## What is needed:
Look through the data below and extract, unchanged, the lines from the one that contains "doAcmpSelftest w theKey mask s.chip = s.chip.perr" to the one that contains "(raised .refl).acmpShow", both included.

## Provided data:
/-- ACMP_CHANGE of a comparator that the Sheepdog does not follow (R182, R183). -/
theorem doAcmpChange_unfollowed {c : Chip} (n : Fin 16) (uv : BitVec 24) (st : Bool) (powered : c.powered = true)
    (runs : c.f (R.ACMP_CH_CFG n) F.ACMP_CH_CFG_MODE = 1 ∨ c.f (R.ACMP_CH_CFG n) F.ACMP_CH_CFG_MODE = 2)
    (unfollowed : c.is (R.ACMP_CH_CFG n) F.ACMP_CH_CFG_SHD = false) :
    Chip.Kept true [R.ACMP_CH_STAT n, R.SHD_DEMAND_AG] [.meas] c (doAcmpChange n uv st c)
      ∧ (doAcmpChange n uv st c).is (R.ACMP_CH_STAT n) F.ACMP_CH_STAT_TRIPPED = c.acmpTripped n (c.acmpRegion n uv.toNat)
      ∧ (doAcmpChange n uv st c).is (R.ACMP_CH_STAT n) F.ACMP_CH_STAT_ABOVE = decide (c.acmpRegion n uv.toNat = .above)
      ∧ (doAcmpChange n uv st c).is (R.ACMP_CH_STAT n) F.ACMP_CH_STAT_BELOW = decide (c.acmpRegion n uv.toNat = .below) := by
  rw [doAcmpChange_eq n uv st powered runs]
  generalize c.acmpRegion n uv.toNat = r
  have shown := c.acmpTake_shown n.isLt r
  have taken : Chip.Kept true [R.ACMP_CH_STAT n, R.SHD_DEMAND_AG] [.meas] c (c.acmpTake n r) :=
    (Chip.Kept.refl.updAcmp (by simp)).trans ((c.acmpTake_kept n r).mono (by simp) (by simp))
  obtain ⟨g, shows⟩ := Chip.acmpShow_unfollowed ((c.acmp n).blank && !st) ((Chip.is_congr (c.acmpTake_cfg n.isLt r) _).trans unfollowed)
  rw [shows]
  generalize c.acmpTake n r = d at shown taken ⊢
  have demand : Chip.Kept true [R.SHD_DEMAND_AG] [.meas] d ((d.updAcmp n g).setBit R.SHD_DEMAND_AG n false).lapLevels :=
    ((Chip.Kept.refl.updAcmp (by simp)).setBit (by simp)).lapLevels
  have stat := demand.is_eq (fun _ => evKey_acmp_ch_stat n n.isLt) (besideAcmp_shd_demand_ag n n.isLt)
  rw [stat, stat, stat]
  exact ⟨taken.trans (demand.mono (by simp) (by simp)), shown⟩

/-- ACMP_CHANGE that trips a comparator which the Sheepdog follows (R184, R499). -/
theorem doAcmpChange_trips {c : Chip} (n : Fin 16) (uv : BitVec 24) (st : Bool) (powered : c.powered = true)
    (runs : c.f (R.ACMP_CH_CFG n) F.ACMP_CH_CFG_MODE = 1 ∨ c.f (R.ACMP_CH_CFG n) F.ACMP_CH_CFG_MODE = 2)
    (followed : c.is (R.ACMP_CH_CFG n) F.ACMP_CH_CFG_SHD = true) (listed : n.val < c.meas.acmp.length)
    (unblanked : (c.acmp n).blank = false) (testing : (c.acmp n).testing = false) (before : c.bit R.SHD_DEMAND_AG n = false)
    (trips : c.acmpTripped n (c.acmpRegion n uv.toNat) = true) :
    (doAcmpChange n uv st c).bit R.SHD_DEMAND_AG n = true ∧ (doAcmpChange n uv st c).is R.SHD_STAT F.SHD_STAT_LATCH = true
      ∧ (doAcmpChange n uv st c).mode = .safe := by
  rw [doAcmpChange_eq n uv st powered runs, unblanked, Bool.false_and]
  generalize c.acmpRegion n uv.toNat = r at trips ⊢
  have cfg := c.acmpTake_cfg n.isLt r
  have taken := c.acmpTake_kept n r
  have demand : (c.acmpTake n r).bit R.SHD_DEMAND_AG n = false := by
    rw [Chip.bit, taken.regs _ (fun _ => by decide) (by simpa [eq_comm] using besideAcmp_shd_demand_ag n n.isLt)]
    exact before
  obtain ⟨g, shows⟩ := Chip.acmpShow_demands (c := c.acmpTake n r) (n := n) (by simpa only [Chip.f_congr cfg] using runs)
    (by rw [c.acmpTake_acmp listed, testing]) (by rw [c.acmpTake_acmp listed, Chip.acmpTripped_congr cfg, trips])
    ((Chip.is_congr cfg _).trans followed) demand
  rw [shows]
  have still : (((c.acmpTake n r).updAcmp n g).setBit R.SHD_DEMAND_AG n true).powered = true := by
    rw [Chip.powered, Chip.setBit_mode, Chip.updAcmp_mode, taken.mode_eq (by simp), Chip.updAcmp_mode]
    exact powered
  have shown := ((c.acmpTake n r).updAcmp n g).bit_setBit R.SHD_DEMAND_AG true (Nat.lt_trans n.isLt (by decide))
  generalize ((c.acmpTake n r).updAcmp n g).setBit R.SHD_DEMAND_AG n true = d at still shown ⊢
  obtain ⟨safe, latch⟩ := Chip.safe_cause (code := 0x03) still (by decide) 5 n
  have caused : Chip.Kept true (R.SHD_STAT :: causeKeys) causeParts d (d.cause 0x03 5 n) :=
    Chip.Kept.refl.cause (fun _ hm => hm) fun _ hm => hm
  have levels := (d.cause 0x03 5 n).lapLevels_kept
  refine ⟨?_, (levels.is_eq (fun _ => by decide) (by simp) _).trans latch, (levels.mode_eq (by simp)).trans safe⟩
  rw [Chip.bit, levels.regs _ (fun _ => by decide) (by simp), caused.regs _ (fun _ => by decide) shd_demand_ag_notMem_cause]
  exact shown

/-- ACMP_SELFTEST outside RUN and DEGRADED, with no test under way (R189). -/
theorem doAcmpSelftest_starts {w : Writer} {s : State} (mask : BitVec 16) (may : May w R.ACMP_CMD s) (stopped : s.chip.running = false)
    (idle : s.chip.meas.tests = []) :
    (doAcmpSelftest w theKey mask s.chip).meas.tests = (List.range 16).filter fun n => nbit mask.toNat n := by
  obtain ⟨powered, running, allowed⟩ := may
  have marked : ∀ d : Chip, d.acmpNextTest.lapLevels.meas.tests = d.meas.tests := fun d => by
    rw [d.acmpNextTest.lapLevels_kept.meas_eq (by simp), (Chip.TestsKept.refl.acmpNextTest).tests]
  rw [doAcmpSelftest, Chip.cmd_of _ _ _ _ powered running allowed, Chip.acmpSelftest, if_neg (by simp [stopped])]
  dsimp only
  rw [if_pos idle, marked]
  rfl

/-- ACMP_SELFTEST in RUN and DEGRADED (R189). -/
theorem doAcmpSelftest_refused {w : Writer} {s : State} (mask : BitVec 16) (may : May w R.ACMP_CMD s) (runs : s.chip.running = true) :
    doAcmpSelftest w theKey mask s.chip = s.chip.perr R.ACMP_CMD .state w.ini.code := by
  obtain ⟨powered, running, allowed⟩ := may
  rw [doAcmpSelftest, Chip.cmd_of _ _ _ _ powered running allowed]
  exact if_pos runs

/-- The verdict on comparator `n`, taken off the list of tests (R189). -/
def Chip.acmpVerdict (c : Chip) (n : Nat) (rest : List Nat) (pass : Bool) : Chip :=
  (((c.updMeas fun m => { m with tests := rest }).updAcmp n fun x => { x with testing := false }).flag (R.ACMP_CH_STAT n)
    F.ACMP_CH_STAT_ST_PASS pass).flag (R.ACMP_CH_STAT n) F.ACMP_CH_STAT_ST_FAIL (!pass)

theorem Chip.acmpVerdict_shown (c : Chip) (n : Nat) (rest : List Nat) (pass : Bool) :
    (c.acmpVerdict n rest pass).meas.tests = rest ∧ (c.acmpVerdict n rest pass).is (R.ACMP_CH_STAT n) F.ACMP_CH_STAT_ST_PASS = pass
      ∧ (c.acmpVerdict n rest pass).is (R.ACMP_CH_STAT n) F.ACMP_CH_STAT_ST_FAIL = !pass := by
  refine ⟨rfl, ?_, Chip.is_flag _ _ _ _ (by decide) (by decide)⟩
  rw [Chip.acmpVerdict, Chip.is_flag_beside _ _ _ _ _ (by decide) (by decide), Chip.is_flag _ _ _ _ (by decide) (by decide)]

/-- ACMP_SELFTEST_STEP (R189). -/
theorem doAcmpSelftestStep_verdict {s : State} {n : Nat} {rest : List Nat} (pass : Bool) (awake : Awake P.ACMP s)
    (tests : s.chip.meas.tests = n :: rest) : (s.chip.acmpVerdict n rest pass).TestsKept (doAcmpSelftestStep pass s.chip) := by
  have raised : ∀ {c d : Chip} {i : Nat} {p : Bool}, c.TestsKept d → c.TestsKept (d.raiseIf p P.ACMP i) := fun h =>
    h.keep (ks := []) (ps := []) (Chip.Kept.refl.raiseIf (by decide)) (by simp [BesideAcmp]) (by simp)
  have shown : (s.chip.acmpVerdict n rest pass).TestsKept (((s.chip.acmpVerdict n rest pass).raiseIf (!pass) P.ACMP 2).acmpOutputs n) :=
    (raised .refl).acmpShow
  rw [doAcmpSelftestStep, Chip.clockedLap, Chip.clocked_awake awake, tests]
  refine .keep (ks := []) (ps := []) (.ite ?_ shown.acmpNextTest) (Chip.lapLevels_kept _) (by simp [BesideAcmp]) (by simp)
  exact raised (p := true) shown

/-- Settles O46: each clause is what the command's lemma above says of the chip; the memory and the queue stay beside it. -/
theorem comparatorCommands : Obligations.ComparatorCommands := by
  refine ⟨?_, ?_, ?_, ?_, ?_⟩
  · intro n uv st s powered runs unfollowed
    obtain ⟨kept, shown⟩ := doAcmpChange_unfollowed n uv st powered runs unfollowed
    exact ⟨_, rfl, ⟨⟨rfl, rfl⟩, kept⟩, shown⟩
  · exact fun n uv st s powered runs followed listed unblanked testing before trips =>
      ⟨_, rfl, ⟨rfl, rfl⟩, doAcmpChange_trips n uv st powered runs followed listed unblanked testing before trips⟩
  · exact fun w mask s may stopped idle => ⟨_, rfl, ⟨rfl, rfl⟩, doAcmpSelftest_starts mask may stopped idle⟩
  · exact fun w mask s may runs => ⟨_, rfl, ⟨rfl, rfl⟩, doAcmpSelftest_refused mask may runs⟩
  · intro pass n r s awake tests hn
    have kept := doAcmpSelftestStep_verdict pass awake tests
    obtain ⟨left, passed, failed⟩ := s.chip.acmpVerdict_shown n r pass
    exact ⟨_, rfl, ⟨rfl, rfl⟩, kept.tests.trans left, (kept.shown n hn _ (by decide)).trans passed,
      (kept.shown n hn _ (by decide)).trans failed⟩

## Response:
    doAcmpSelftest w theKey mask s.chip = s.chip.perr R.ACMP_CMD .state w.ini.code := by
  obtain ⟨powered, running, allowed⟩ := may
  rw [doAcmpSelftest, Chip.cmd_of _ _ _ _ powered running allowed]
  exact if_pos runs

/-- The verdict on comparator `n`, taken off the list of tests (R189). -/
def Chip.acmpVerdict (c : Chip) (n : Nat) (rest : List Nat) (pass : Bool) : Chip :=
  (((c.updMeas fun m => { m with tests := rest }).updAcmp n fun x => { x with testing := false }).flag (R.ACMP_CH_STAT n)
    F.ACMP_CH_STAT_ST_PASS pass).flag (R.ACMP_CH_STAT n) F.ACMP_CH_STAT_ST_FAIL (!pass)

theorem Chip.acmpVerdict_shown (c : Chip) (n : Nat) (rest : List Nat) (pass : Bool) :
    (c.acmpVerdict n rest pass).meas.tests = rest ∧ (c.acmpVerdict n rest pass).is (R.ACMP_CH_STAT n) F.ACMP_CH_STAT_ST_PASS = pass
      ∧ (c.acmpVerdict n rest pass).is (R.ACMP_CH_STAT n) F.ACMP_CH_STAT_ST_FAIL = !pass := by
  refine ⟨rfl, ?_, Chip.is_flag _ _ _ _ (by decide) (by decide)⟩
  rw [Chip.acmpVerdict, Chip.is_flag_beside _ _ _ _ _ (by decide) (by decide), Chip.is_flag _ _ _ _ (by decide) (by decide)]

/-- ACMP_SELFTEST_STEP (R189). -/
theorem doAcmpSelftestStep_verdict {s : State} {n : Nat} {rest : List Nat} (pass : Bool) (awake : Awake P.ACMP s)
    (tests : s.chip.meas.tests = n :: rest) : (s.chip.acmpVerdict n rest pass).TestsKept (doAcmpSelftestStep pass s.chip) := by
  have raised : ∀ {c d : Chip} {i : Nat} {p : Bool}, c.TestsKept d → c.TestsKept (d.raiseIf p P.ACMP i) := fun h =>
    h.keep (ks := []) (ps := []) (Chip.Kept.refl.raiseIf (by decide)) (by simp [BesideAcmp]) (by simp)
  have shown : (s.chip.acmpVerdict n rest pass).TestsKept (((s.chip.acmpVerdict n rest pass).raiseIf (!pass) P.ACMP 2).acmpOutputs n) :=
    (raised .refl).acmpShow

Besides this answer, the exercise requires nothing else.